Son univers allait en déliquescence. Le roman en était la clé, mais il n'en avait plus les commandes. Le clavier lui tendait ses touches, mais il ne savait plus sur lesquelles il devait jouer. Julie était toujours bloquée dans le train, à l'endroit précis où il l'avait laissée. S'il ne faisait rien, ce soir, elle serait à Guingamp, et qui sait ce qui adviendrait de leurs deux couples…
Onze heures. Il fallait prendre une décision. Soudain, il eut un brusque retour de volonté ; il allait s'imposer le temps réel pour décider de leur avenir à tous les quatre.
Cette contrainte ne permettrait aucune échappatoire, il rendrait sa liberté au temps, le laisserait rythmer le jeu à sa mesure. Sa marge de manœuvre ainsi délimitée, il fut pris d'une excitation d'un nouveau genre pour lui, celle de la victime complice de son bourreau qui offre ses pieds et ses mains à la corde que l'autre lui tend pour s'interdire tout retour.
L'horaire indiquait qu'à cette heure-ci, le train de Julie devait se trouver quelque part en Champagne ; il décida alors de le prendre en marche et d'y retrouver son héroïne.

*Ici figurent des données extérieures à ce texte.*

-- ==== Sys2Proof/Laws/PerInstr.lean ====
section
/-! SUPPORT. What holds of every command's word, one lemma per constructor. -/

namespace Sys2Proof.Laws.Encoding

open Sys2Proof

/-- R80, R82: the opcode of a command stands in bits 31 to 24 of its word, and the reserved bit 0 is 0. -/
def Statement (i : Instr) : Prop :=
  (encode i).extractLsb' 24 8 = opcodeOf i ∧ (encode i).extractLsb' 0 1 = 0

/-- The two fields of a packed word. -/
theorem of_fields {i : Instr} (ho : (encodeFields i).opc = opcodeOf i) (hr : (encodeFields i).rsv = 0) : Statement i :=
  have h := fieldsOf_pack (encodeFields i)
  ⟨(congrArg Fields.opc h).trans ho, (congrArg Fields.rsv h).trans hr⟩

theorem getb (a : Byte) (off : BitVec 3) (wid : BitVec 4) : Statement (.getb a off wid) := of_fields rfl rfl
theorem setb (a b : Byte) (off : BitVec 3) (wid : BitVec 4) : Statement (.setb a b off wid) := of_fields rfl rfl
theorem bringup : Statement .bringup := of_fields rfl rfl
theorem chks : Statement .chks := of_fields rfl rfl
theorem recal : Statement .recal := of_fields rfl rfl
theorem ssens (level : BitVec 3) : Statement (.ssens level) := of_fields rfl rfl
theorem gsens : Statement .gsens := of_fields rfl rfl
theorem siep (pads : PadSet) : Statement (.siep pads) := of_fields rfl rfl
theorem siea (on : Bool) : Statement (.siea on) := of_fields rfl rfl
theorem gie : Statement .gie := of_fields rfl rfl
theorem clri : Statement .clri := of_fields rfl rfl
theorem chkt : Statement .chkt := of_fields rfl rfl
theorem gett : Statement .gett := of_fields rfl rfl
theorem ist : Statement .ist := of_fields rfl rfl
theorem ispt (pad : PadSet) : Statement (.ispt pad) := of_fields rfl rfl
theorem isls : Statement .isls := of_fields rfl rfl
theorem isrs : Statement .isrs := of_fields rfl rfl
theorem spbp (pads : PadSet) : Statement (.spbp pads) := of_fields rfl rfl
theorem gpbp : Statement .gpbp := of_fields rfl rfl
theorem spbt (time : BitVec 2) : Statement (.spbt time) := of_fields rfl rfl
theorem gpbt : Statement .gpbt := of_fields rfl rfl
theorem spbe (on : Bool) : Statement (.spbe on) := of_fields rfl rfl
theorem gpbe : Statement .gpbe := of_fields rfl rfl
theorem ispb : Statement .ispb := of_fields rfl rfl

end Sys2Proof.Laws.Encoding
end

Debout devant Julie, Ronan s’adressa à la jeune femme :
— Bonjour.
Julie ne semblait pas surprise. Elle dévisagea son créateur avant de répondre.
— Je vous attendais.
Ronan désigna la place restée libre en face d'elle, depuis la dernière gare.
— Il n'y a personne ici ? Puis-je m'asseoir ?
— Vous devriez le savoir mieux que quiconque, répondit-elle.
Ronan n'osa pas s'engager plus avant sur cette seule réponse. Quelqu'un lâcha alors un rapide signe de la tête, qui devait être une autorisation.
— Merci, dit Ronan.
Il s'installa rapidement. Il n'avait aucun bagage. Comme leur regard se retrouvait de nouveau, Julie reprit :
— Vous allez devenir un habitué de cette ligne.
Ronan sourit. Les autres ne s'intéressèrent plus à eux. Julie continua :
— Hier avec Valentin, aujourd'hui avec moi…
Là encore, Ronan se contenta d'acquiescer. Il n'avait jamais vécu une telle situation avec un de ses personnages et il semblait gêné maintenant d'avoir osé provoquer cette rencontre incestueuse.
Pendant un moment, Julie se tut. Elle tentait de le jauger, de comprendre ce qui l'avait conduit à agir comme il l'avait fait avec elle. De lui d'ailleurs, elle connaissait uniquement ses emportements.
Elle brisa le silence.
— Vous n'êtes plus en colère.
— Non, dit Ronan en levant la tête vers elle, présentant ses excuses et mendiant sa compréhension.
— Alors moi non plus.
Nouvel instant de silence pendant lequel Julie jeta machinalement un œil teint d'angoisse au-dessus de sa tête, par-delà le porte-bagage, là où ses skis, ses chaussures et ses bâtons attendaient leur heure.
— Ces skis étaient l'instrument de votre colère ; nous n'en avons plus besoin, ne pourrions-nous pas nous en débarrasser ? demanda-t-elle, fébrile, en envisageant toujours son matériel. C'est facile pour vous, cela ne compte pas. Il suffit de quelques mots au détour d'une ligne. Je pourrais oublier tout cela aux toilettes, par exemple.
Ronan hocha la tête.
— Vous allez aux toilettes avec vos skis ? demanda-t-il, mi-sérieux, mi-désolé. Non, je ne peux pas faire cela, Mathilde me tiendrait rigueur d'une ficelle aussi grossière.
Julie soupira.
— Que va-t-on faire alors ? demanda-t-elle encore. Si vous ne réagissez pas, je me retrouverai d'ici à quelques heures bêtement devant Valentin, supportant seule la honte que je nous destinais.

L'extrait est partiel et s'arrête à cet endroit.